Saved data entries:

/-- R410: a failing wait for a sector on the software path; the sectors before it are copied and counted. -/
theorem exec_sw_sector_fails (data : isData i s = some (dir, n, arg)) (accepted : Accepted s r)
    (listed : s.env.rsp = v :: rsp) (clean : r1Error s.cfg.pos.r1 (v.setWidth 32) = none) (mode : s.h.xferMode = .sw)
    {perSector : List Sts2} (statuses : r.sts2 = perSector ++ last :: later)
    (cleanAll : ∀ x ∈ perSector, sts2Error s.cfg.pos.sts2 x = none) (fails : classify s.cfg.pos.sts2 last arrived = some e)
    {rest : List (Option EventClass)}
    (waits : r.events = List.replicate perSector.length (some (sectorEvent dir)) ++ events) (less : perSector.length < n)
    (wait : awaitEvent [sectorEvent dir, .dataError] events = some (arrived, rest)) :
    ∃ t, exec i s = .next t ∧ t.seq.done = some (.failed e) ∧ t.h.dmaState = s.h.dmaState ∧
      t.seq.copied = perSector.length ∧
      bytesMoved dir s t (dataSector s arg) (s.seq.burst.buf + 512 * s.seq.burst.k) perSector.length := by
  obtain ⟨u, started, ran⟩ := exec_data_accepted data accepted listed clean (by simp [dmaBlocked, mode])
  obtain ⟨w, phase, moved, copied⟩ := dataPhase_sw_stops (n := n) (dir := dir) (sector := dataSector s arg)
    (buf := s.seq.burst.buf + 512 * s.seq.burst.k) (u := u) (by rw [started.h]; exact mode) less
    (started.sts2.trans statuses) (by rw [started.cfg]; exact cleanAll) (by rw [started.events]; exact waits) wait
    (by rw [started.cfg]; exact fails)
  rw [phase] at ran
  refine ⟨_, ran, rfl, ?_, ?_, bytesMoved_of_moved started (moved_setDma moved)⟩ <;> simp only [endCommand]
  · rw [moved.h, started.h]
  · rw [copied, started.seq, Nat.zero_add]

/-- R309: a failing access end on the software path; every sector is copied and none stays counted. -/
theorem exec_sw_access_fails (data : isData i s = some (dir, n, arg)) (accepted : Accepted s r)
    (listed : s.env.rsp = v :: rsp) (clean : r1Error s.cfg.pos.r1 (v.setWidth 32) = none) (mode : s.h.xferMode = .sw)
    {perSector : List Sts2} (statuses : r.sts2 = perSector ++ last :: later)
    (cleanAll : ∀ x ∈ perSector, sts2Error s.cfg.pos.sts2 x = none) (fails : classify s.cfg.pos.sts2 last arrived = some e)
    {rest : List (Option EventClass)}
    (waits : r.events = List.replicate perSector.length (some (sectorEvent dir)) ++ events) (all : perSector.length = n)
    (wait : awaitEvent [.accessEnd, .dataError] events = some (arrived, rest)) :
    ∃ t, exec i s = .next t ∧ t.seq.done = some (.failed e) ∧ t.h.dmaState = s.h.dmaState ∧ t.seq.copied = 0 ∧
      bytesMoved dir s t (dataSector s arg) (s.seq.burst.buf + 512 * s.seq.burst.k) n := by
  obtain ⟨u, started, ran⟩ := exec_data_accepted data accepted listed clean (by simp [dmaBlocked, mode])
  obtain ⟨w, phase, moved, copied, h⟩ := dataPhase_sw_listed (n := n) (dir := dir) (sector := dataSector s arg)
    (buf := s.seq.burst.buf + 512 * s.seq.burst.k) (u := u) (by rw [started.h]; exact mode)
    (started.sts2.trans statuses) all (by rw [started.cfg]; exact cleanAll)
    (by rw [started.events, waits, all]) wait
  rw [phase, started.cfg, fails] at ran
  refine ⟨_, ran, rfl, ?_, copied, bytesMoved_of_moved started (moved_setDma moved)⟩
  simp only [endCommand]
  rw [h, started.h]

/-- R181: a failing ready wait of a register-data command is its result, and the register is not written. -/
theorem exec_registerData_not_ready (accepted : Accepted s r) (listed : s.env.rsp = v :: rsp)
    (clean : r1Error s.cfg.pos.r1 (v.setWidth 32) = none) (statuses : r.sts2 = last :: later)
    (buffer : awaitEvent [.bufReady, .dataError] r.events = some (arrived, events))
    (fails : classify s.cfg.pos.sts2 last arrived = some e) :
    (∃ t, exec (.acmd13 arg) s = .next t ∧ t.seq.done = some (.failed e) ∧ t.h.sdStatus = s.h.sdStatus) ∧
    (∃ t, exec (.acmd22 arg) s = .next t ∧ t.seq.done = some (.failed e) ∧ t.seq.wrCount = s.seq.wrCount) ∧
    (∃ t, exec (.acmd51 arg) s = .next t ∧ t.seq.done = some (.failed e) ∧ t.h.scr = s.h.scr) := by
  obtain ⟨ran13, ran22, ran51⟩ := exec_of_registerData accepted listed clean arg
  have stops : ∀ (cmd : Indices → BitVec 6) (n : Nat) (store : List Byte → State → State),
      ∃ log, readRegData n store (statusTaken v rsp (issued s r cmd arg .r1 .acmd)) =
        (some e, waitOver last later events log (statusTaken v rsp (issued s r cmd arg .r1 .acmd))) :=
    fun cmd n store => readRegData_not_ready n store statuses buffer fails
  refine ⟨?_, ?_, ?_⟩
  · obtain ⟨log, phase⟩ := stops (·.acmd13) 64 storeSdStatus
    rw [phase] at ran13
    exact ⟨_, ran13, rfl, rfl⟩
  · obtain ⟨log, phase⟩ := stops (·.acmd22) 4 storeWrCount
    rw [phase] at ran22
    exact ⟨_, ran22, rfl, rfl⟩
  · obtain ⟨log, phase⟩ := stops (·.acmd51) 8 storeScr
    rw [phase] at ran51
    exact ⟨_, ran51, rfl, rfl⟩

TASK PROMPT - All of the lines above must be returned exactly.

TASK SOLUTION -
/-- R410: a failing wait for a sector on the software path; the sectors before it are copied and counted. -/
theorem exec_sw_sector_fails (data : isData i s = some (dir, n, arg)) (accepted : Accepted s r)
    (listed : s.env.rsp = v :: rsp) (clean : r1Error s.cfg.pos.r1 (v.setWidth 32) = none) (mode : s.h.xferMode = .sw)
    {perSector : List Sts2} (statuses : r.sts2 = perSector ++ last :: later)
    (cleanAll : ∀ x ∈ perSector, sts2Error s.cfg.pos.sts2 x = none) (fails : classify s.cfg.pos.sts2 last arrived = some e)
    {rest : List (Option EventClass)}
    (waits : r.events = List.replicate perSector.length (some (sectorEvent dir)) ++ events) (less : perSector.length < n)
    (wait : awaitEvent [sectorEvent dir, .dataError] events = some (arrived, rest)) :
    ∃ t, exec i s = .next t ∧ t.seq.done = some (.failed e) ∧ t.h.dmaState = s.h.dmaState ∧
      t.seq.copied = perSector.length ∧
      bytesMoved dir s t (dataSector s arg) (s.seq.burst.buf + 512 * s.seq.burst.k) perSector.length := by
  obtain ⟨u, started, ran⟩ := exec_data_accepted data accepted listed clean (by simp [dmaBlocked, mode])
  obtain ⟨w, phase, moved, copied⟩ := dataPhase_sw_stops (n := n) (dir := dir) (sector := dataSector s arg)
    (buf := s.seq.burst.buf + 512 * s.seq.burst.k) (u := u) (by rw [started.h]; exact mode) less
    (started.sts2.trans statuses) (by rw [started.cfg]; exact cleanAll) (by rw [started.events]; exact waits) wait
    (by rw [started.cfg]; exact fails)
  rw [phase] at ran
  refine ⟨_, ran, rfl, ?_, ?_, bytesMoved_of_moved started (moved_setDma moved)⟩ <;> simp only [endCommand]
  · rw [moved.h, started.h]
  · rw [copied, started.seq, Nat.zero_add]

/-- R309: a failing access end on the software path; every sector is copied and none stays counted. -/
theorem exec_sw_access_fails (data : isData i s = some (dir, n, arg)) (accepted : Accepted s r)
    (listed : s.env.rsp = v :: rsp) (clean : r1Error s.cfg.pos.r1 (v.setWidth 32) = none) (mode : s.h.xferMode = .sw)
    {perSector : List Sts2} (statuses : r.sts2 = perSector ++ last :: later)
    (cleanAll : ∀ x ∈ perSector, sts2Error s.cfg.pos.sts2 x = none) (fails : classify s.cfg.pos.sts2 last arrived = some e)
    {rest : List (Option EventClass)}
    (waits : r.events = List.replicate perSector.length (some (sectorEvent dir)) ++ events) (all : perSector.length = n)
    (wait : awaitEvent [.accessEnd, .dataError] events = some (arrived, rest)) :
    ∃ t, exec i s = .next t ∧ t.seq.done = some (.failed e) ∧ t.h.dmaState = s.h.dmaState ∧ t.seq.copied = 0 ∧
      bytesMoved dir s t (dataSector s arg) (s.seq.burst.buf + 512 * s.seq.burst.k) n := by
  obtain ⟨u, started, ran⟩ := exec_data_accepted data accepted listed clean (by simp [dmaBlocked, mode])
  obtain ⟨w, phase, moved, copied, h⟩ := dataPhase_sw_listed (n := n) (dir := dir) (sector := dataSector s arg)
    (buf := s.seq.burst.buf + 512 * s.seq.burst.k) (u := u) (by rw [started.h]; exact mode)
    (started.sts2.trans statuses) all (by rw [started.cfg]; exact cleanAll)
    (by rw [started.events, waits, all]) wait
  rw [phase, started.cfg, fails] at ran
  refine ⟨_, ran, rfl, ?_, copied, bytesMoved_of_moved started (moved_setDma moved)⟩
  simp only [endCommand]
  rw [h, started.h]

/-- R181: a failing ready wait of a register-data command is its result, and the register is not written. -/
theorem exec_registerData_not_ready (accepted : Accepted s r) (listed : s.env.rsp = v :: rsp)
    (clean : r1Error s.cfg.pos.r1 (v.setWidth 32) = none) (statuses : r.sts2 = last :: later)
    (buffer : awaitEvent [.bufReady, .dataError] r.events = some (arrived, events))
    (fails : classify s.cfg.pos.sts2 last arrived = some e) :
    (∃ t, exec (.acmd13 arg) s = .next t ∧ t.seq.done = some (.failed e) ∧ t.h.sdStatus = s.h.sdStatus) ∧
    (∃ t, exec (.acmd22 arg) s = .next t ∧ t.seq.done = some (.failed e) ∧ t.seq.wrCount = s.seq.wrCount) ∧
    (∃ t, exec (.acmd51 arg) s = .next t ∧ t.seq.done = some (.failed e) ∧ t.h.scr = s.h.scr) := by
  obtain ⟨ran13, ran22, ran51⟩ := exec_of_registerData accepted listed clean arg
  have stops : ∀ (cmd : Indices → BitVec 6) (n : Nat) (store : List Byte → State → State),
      ∃ log, readRegData n store (statusTaken v rsp (issued s r cmd arg .r1 .acmd)) =
        (some e, waitOver last later events log (statusTaken v rsp (issued s r cmd arg .r1 .acmd))) :=
    fun cmd n store => readRegData_not_ready n store statuses buffer fails
  refine ⟨?_, ?_, ?_⟩
  · obtain ⟨log, phase⟩ := stops (·.acmd13) 64 storeSdStatus
    rw [phase] at ran13
    exact ⟨_, ran13, rfl, rfl⟩
  · obtain ⟨log, phase⟩ := stops (·.acmd22) 4 storeWrCount
    rw [phase] at ran22
    exact ⟨_, ran22, rfl, rfl⟩
  · obtain ⟨log, phase⟩ := stops (·.acmd51) 8 storeScr
    rw [phase] at ran51
    exact ⟨_, ran51, rfl, rfl⟩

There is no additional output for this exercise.